战争爆发后旧式冷兵器就已经不再投入使用,但是沈星回保留了这柄剑。每天早上,他都会将它完全拔出鞘,然后按照固定的顺序,用一块干净的布擦拭剑鞘,剑柄,剑刃,还有一颗老旧的星星剑穗,如同亲吻一位爱人,从嘴唇到肩膀。
一年前,你们第一次上床,甚至来不及喘息,一边交换着湿答答的吻,一边深入彼此的身体,像是一团火烧到另一团火,第二天早上你被生物钟催醒,浑身酸痛,看到沈星回不知道什么时候醒了,正在擦那柄剑,剑穗随着动作在晃。
你问他,那是什么。
“一个礼物,我喜欢的人送的。”沈星回回答。
这几年战祸四起,在这样相激相荡的年代,你想或许每个人都有些不愿提起的往事,但你还是忍不住酸溜溜地发出意味深长声音,“哦,喜欢的人。”
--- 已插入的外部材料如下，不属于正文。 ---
/-- R74: the SPLIT_ROUTE alarm. -/
def splitIncident (s : State) (k : SlotIx) (p : Passage) (taken leg : Leg) : Incident :=
  ⟨.splitRoute, some k, (s.record p.record).tag, 0, .splitRoute taken leg⟩

/-- R74: an axle on the second leg, where no axle out stood before it. -/
def State.checkSplit (s : State) (k : SlotIx) (p : Passage) (taken leg : Leg) : State :=
  if taken ≠ leg ∧ p.outOn leg = 0 then s.failSlot k (splitIncident s k p taken leg) else s

/-- R72: what the axle causes beside its count: the handoff's begin, or the split route. The passage
`p` is as it stood before the axle. -/
def State.exitEffects (s : State) (k : SlotIx) (i : Nat) (p : Passage) (leg : Leg) : State :=
  match p.taken with
  | none => (s.checkLeg k p leg).beginHandoff k i p leg
  | some taken => s.checkSplit k p taken leg

/-- R72: a forward exit axle is taken by the oldest passage whose axles in exceed its axles out. -/
def State.exitForward (s : State) (k : SlotIx) (leg : Leg) : State :=
  match (s.slot k).zone.findIdx? Passage.isOpen with
  | none => s.strayAxle k (exitSensor leg) .forward
  | some i =>
    match s.passage k i with
    | none => s
    | some p =>
      ((s.setPassage k i ((p.countOut leg).restartStall s.time (s.slotCfg k).stallTime)).exitEffects
        k i p leg).checkEnd k

/-- EXIT_AXLE_FORWARD; in the census the sensor's axle is a census axle (R166; log 6). -/
def execExitAxleForward (k : SlotIx) (leg : Leg) (s : State) : Host.Outcome State Fault Refusal :=
  if s.slotServing k then finish s (s.exitForward k leg)
  else finish s (s.censusAxle k (exitSensor leg) .forward)

/-! ### EXIT_AXLE_BACKWARD (R75) -/

/-- R75: a backward exit axle is taken by the oldest passage with a count above 0 on its leg. -/
def State.exitBackward (s : State) (k : SlotIx) (leg : Leg) : State :=
  match (s.slot k).zone.findIdx? (fun p => decide (0 < p.outOn leg)) with
  | none => s.strayAxle k (exitSensor leg) .backward
  | some i =>
    match s.passage k i with
    | none => s
    | some p =>
      ((s.setPassage k i
        { (p.setOut leg (p.outOn leg - 1)).restartStall s.time (s.slotCfg k).stallTime with
          rollbackNoted := true }).noteRollback k p (exitSensor leg)).checkEnd k

/-- EXIT_AXLE_BACKWARD; in the census the sensor's axle is a census axle (R166; log 6). -/
def execExitAxleBackward (k : SlotIx) (leg : Leg) (s : State) : Host.Outcome State Fault Refusal :=
  if s.slotServing k then finish s (s.exitBackward k leg)
  else finish s (s.censusAxle k (exitSensor leg) .backward)

/-! ### GAP_EXPIRY (R68 to R71) -/

/-- R69: the SHORT_CUT notice. -/
def shortIncident (k : SlotIx) (r : Record) (p : Passage) : Incident :=
  ⟨.shortCut, some k, r.tag, 0, .shortCut p.axlesIn r.expectedAxles⟩

/-- R69: a passage with a known expected count commits short. -/
def State.judgeShort (s : State) (k : SlotIx) (p : Passage) : State :=
  if (s.record p.record).expectedAxles = 0 then s
  else (s.addFlags p.record { short := true }).raise (shortIncident k (s.record p.record) p)

/-- R70: the LONG_CUT notice, with the tag of the queue head as second tag. -/
def longIncident (s : State) (k : SlotIx) (p : Passage) : Incident :=
  ⟨.longCut, some k, (s.record p.record).tag,
    match (s.slot k).queue with
    | r :: _ => (s.record r).tag
    | [] => 0,
    .excess p.excess⟩

/-- R70: the four conditions of a merge, for the head at the expected next sequence. That a record with MERGED
takes no part in a second merge (R10) is read as the third of them, of the passage's record: a head that carries
MERGED may be absorbed (log 30). -/
def State.merges (s : State) (p : Passage) (e : Seq) (r : RecIx) : Bool :=
  decide (distance e (s.queuedSeq r) = 0) && decide ((s.record r).expectedAxles = p.excess)
    && (s.record p.record).companion.isNone && !(s.record r).anonymous

/-- R71: the CATCH_UP_MERGE notice. -/
def mergeIncident (s : State) (k : SlotIx) (p : Passage) (r : RecIx) : Incident :=
  ⟨.catchUpMerge, some k, (s.record p.record).tag, (s.record r).tag, .excess p.excess⟩

/-- R71: the record of the passage takes the head's tag and destination as its companion. A companion that the
head itself carries is dropped with its record (log 30). -/
def Record.joinCompanion (r : Record) (c : Companion) : Record :=
  { r with companion := some c, flags := r.flags.union { merged := true } }

/-- R71: a merge joins the queue head to the passage. -/
def State.merge (s : State) (k : SlotIx) (i : Nat) (p : Passage) (e : Seq) (r : RecIx)
    (rest : List RecIx) : State :=
  let s1 := s.absorbHead k e r rest
  let s2 := s1.setRecord p.record
    ((s1.record p.record).joinCompanion ⟨(s.record r).tag, (s.record r).destination⟩)
  (s2.setPassage k i { p with excess := 0 }).raise (mergeIncident s k p r)

/-- R70: the excess is the next announced cut, or the passage is LONG. -/
def State.recogniseMerge (s : State) (k : SlotIx) (i : Nat) (p : Passage) : State :=
  match (s.slot k).expected, (s.slot k).queue with
  | some e, r :: rest =>
    if s.merges p e r then s.merge k i p e r rest
    else (s.addFlags p.record { long := true }).raise (longIncident s k p)
  | some _, [] => (s.addFlags p.record { long := true }).raise (longIncident s k p)
  | none, _ => (s.addFlags p.record { long := true }).raise (longIncident s k p)

/-- R68: the passage, its gap timer expired, becomes COMMITTED. -/
def Passage.commit (p : Passage) : Passage := { p with phase := .committed, gapRunning := false }

/-- R68: what the expiry does, by the phase at the expiry. -/
def State.gapExpired (s : State) (k : SlotIx) (i : Nat) (p : Passage) : State :=
  match p.phase with
  | .committed => s.setPassage k i { p with gapRunning := false }
  | .committing =>
    if p.axlesIn = 0 then s.setPassage k i { p with gapRunning := false }
    else ((s.setPassage k i p.commit).judgeShort k p.commit).checkEnd k
  | .trailing =>
    if p.excess = 0 then (s.setPassage k i p.commit).checkEnd k
    else ((s.setPassage k i p.commit).recogniseMerge k i p.commit).checkEnd k

/-- R68: a gap timer that runs expires at the last commit axle time plus the gap time. -/
def State.expireGap (s : State) (k : SlotIx) (i : Nat) : State :=
  match s.passage k i with
  | none => s
  | some p =>
    if p.gapRunning then (s.reach (p.lastCommit + (s.slotCfg k).gapTime)).gapExpired k i p else s

/-- GAP_EXPIRY; a timer that does not run does not expire (log 5). -/
def execGapExpiry (k : SlotIx) (i : Nat) (s : State) : Host.Outcome State Fault Refusal :=
  finish s (s.expireGap k i)

/-! ### STALL_EXPIRY (R82) -/

/-- R82: the STALL notice. -/
def stallIncident (k : SlotIx) (r : Record) (p : Passage) : Incident :=
  ⟨.stall, some k, r.tag, 0, .stall p.phase p.axlesIn p.out⟩

/-- R82: the expiry of a running stall timer sets STALLED and raises the notice. -/
def State.expireStall (s : State) (k : SlotIx) (i : Nat) : State :=
  match s.passage k i with
  | none => s
  | some p =>
    match p.stallTimer with
    | none => s
    | some d =>
      ((s.reach d).setPassage k i { p with stallTimer := none, stalled := true }).raise
        (stallIncident k (s.record p.record) p)

/-- STALL_EXPIRY; a timer that does not run does not expire (log 5). -/
def execStallExpiry (k : SlotIx) (i : Nat) (s : State) : Host.Outcome State Fault Refusal :=
  finish s (s.expireStall k i)

/-! ### GHOST_EXPIRY (R81) -/

/-- R81: the GHOST_OCCUPANCY notice. -/
def ghostIncident (k : SlotIx) : Incident := ⟨.ghostOccupancy, some k, 0, 0, .empty⟩

/-- R81: the expiry of a running ghost timer raises the notice, at most once per episode. -/
def State.expireGhost (s : State) (k : SlotIx) : State :=
  match (s.slot k).ghostTimer with
  | none => s
  | some d =>
    let s1 := (s.reach d).setSlot k { s.slot k with ghostTimer := none, ghostRaised := true }
    if (s.slot k).ghostRaised then s1 else s1.raise (ghostIncident k)

/-- GHOST_EXPIRY; a timer that does not run does not expire (log 5). -/
def execGhostExpiry (k : SlotIx) (s : State) : Host.Outcome State Fault Refusal :=
  finish s (s.expireGhost k)

/-! ### FOULING_CLEAR (R36, R80) -/

/-- R80: axles out above 0 and below axles in. -/
def Passage.isPartOut (p : Passage) : Bool := decide (0 < p.out) && decide (p.out < p.axlesIn)

/-- R80: the AXLE_IMBALANCE alarm of a reconciliation. -/
def imbalanceIncident (k : SlotIx) (r : Record) (p : Passage) : Incident :=
  ⟨.axleImbalance, some k, r.tag, r.companionTag, .reconciled p.axlesIn p.outNormal p.outReverse⟩

/-- R80: one passage is ended by reconciliation, and the passage that is then the oldest is checked. -/
def State.reconcileOne (s : State) (k : SlotIx) (i : Nat) : State :=
  match s.passage k i with
  | none => s
  | some p =>
    (((s.addFlags p.record { imbalance := true }).raise (imbalanceIncident k (s.record p.record) p)).endPassage
      k i).checkEnd k

/-- R80: the passages in zone list order, oldest first. -/
def State.reconcileAll (k : SlotIx) : Nat → State → State
  | 0, s => s
  | n + 1, s =>
    match (s.slot k).zone.findIdx? Passage.isPartOut with
    | none => s
    | some i => State.reconcileAll k n (s.reconcileOne k i)

/-- R80: the reconciliation of a slot. -/
def State.reconcile (s : State) (k : SlotIx) : State := State.reconcileAll k (s.slot k).zone.length s

/-- R36: a SETTLING slot enters IN_USE. -/
def State.endSettling (s : State) (k : SlotIx) : State :=
  if (s.slot k).service = .settling then s.setSlot k { s.slot k with service := .inUse } else s

/-- The fouling circuit reports clear: reconciliation first, then the end of SETTLING and the throw
evaluation (R36, R80). A report that is no change, and one to a slot not in service, only leaves the
line at its level. -/
def State.clearFouling (s : State) (k : SlotIx) : State :=
  let s1 := s.setSlot k { s.slot k with foulingOccupied := false }
  if s.slotServing k && (s.slot k).foulingOccupied then
    (((s1.reconcile k).endSettling k)).evaluateThrow k
  else s1

/-- FOULING_CLEAR. -/
def execFoulingClear (k : SlotIx) (s : State) : Host.Outcome State Fault Refusal :=
  finish s (s.clearFouling k)

/-! ### SLOT_FLUSH (R30, R84) -/

/-- R84: the numbers of the handoffs a flush discards. -/
def Passage.discard (s : State) (p : Passage) : State :=
  match p.handoff with
  | .none => s
  | .local _ => s
  | .sent n => s.dropHandoff n

/-- R84: with the circuit clear every passage is freed, oldest first, its context discarded; the empty
zone list is reported to point control. -/
def State.flushZone (s : State) (k : SlotIx) : State :=
  let ps := (s.slot k).zone
  ((ps.foldl Passage.discard (s.setSlot k { s.slot k with zone := [] })).freeRecords
    (ps.map Passage.record)).evaluateThrow k

/-- R30, R84: SLOT_FLUSH at a slot that is not OFF. -/
def State.flushSlot (s : State) (k : SlotIx) : CommandResult × State :=
  let s1 := s.emptyQueue k
  (.done, if (s1.slot k).foulingOccupied then s1 else s1.flushZone k)

end Sys2Proof.Machine
end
“只不过后来再见的时候,她不仅认不出我,还问我这个剑穗是什么。”他的声音很轻,不见悲情,只是笑着看向你,
你抱着被子笑得肩膀发抖,沈星回说,“挺好笑吧,其实我也觉得好笑。”
你问,“后来呢?”
“没有后来。”
“不可能,”你说,“所有故事都有后来。”
“有些故事没有。”
他把重新入鞘的剑放回墙边,然后俯身吻上你。你睁着眼睛还想要说些什么,但很快,你放弃了。
“你为什么不把它送到军部那边?”洗漱完,你重新靠回床头。“保养这种老古董的经验他们比谁都多。”
“你让我想起来小时候玩过一个网游,”你说,“NPC告诉我,对待武器要像对待自己的爱人一样。”
“铁匠林纳斯。他杀了他最好的朋友。”沈星回接话。
你抬起头,“你从来没告诉我你也玩过这个游戏。”
“因为你从来没问过。”他耸耸肩,“我玩的是骑士。”
“骑士?我还以为你会选剑士。”你点评。
“嗯?为什么会这么认为?”沈星回问。
你顿了顿,不情愿似地抬了抬下巴,冲着靠在墙边的那柄剑,星星剑穗垂在暖炉边。
沈星回愣住几秒,冲你露出一个微笑,“我其实不算很喜欢练剑,只不过这是我小时候唯一能做的出格的事。”
你回看向他透蓝的眼睛,把话头又绕了回去,“所以你握着十字架的时候,也会觉得你在握着你的爱人?”
“随便你怎么笑话,”沈星回走回床边,“反正整个服务器你也找不到比我更好的骑士。”
他还没来得及继续开口,眼前瞬间就已经天地旋转,被一股力拽回床上。你勾住沈星回的腰,把他狠狠按进床垫里,坐在他的腰腹上,坦坦荡荡。
“小心点儿。”沈星回抬起右边手臂,从喉咙深处发出一声喘息。
“如果你是我的武器,”你置若罔闻,含住他的耳垂,温热的呼吸喷洒在他的脖颈,“你知道我会怎么对你吗?”
高潮到来时你好像有过片刻的失神。再睁开眼,唱片已经播完。
沈星回侧躺着看你,眼神温柔莫名。
“我刚才睡着了。”你说。
“谢谢你不是在做到一半的时候睡着的。”沈星回用指腹轻蹭你的嘴唇。
“你的手怎么了?”
“什么手?”沈星回下意识问,又瞬间清醒过来,“噢,”他仰头看着天花板,“上次任务受了点儿伤。”
“我去给你弄杯酒。”半晌,你说。
天花板横梁上挂着一丛槲寄生。
沈星回知道它叫槲寄生是因为战争开始的前一年,他正在学习植物学,他的专业课老师是一位有着鹿一样的眼睛的中年女性。
她讲各种植物的形态和分布,讲到蒲公英的那节课,她带了整整一手提包的蒲公英。没有人知道她是怎么把它们完好无损地带进教室,但最后,它们没能被完好无损地带出去,那天沈星回围着一条绿色的围巾,下课后,他的围巾上全都是蒲公英的毛。
晚上等人少些时,他去食堂打饭,选了鸡肉作为盖浇饭的浇头,在常坐的位置,他遇到邱诺亚。邱诺亚对他说,你看起来就像一只不高兴的鸡崽。
鸡崽都不高兴,沈星回说,因为它们会死。
错,邱诺亚说,它们高兴,因为它们不知道它们会死。
沈星回没有理他,自顾自地说,它们不高兴,不光是因为它们会死,还因为它们死了之后会被做得很难吃。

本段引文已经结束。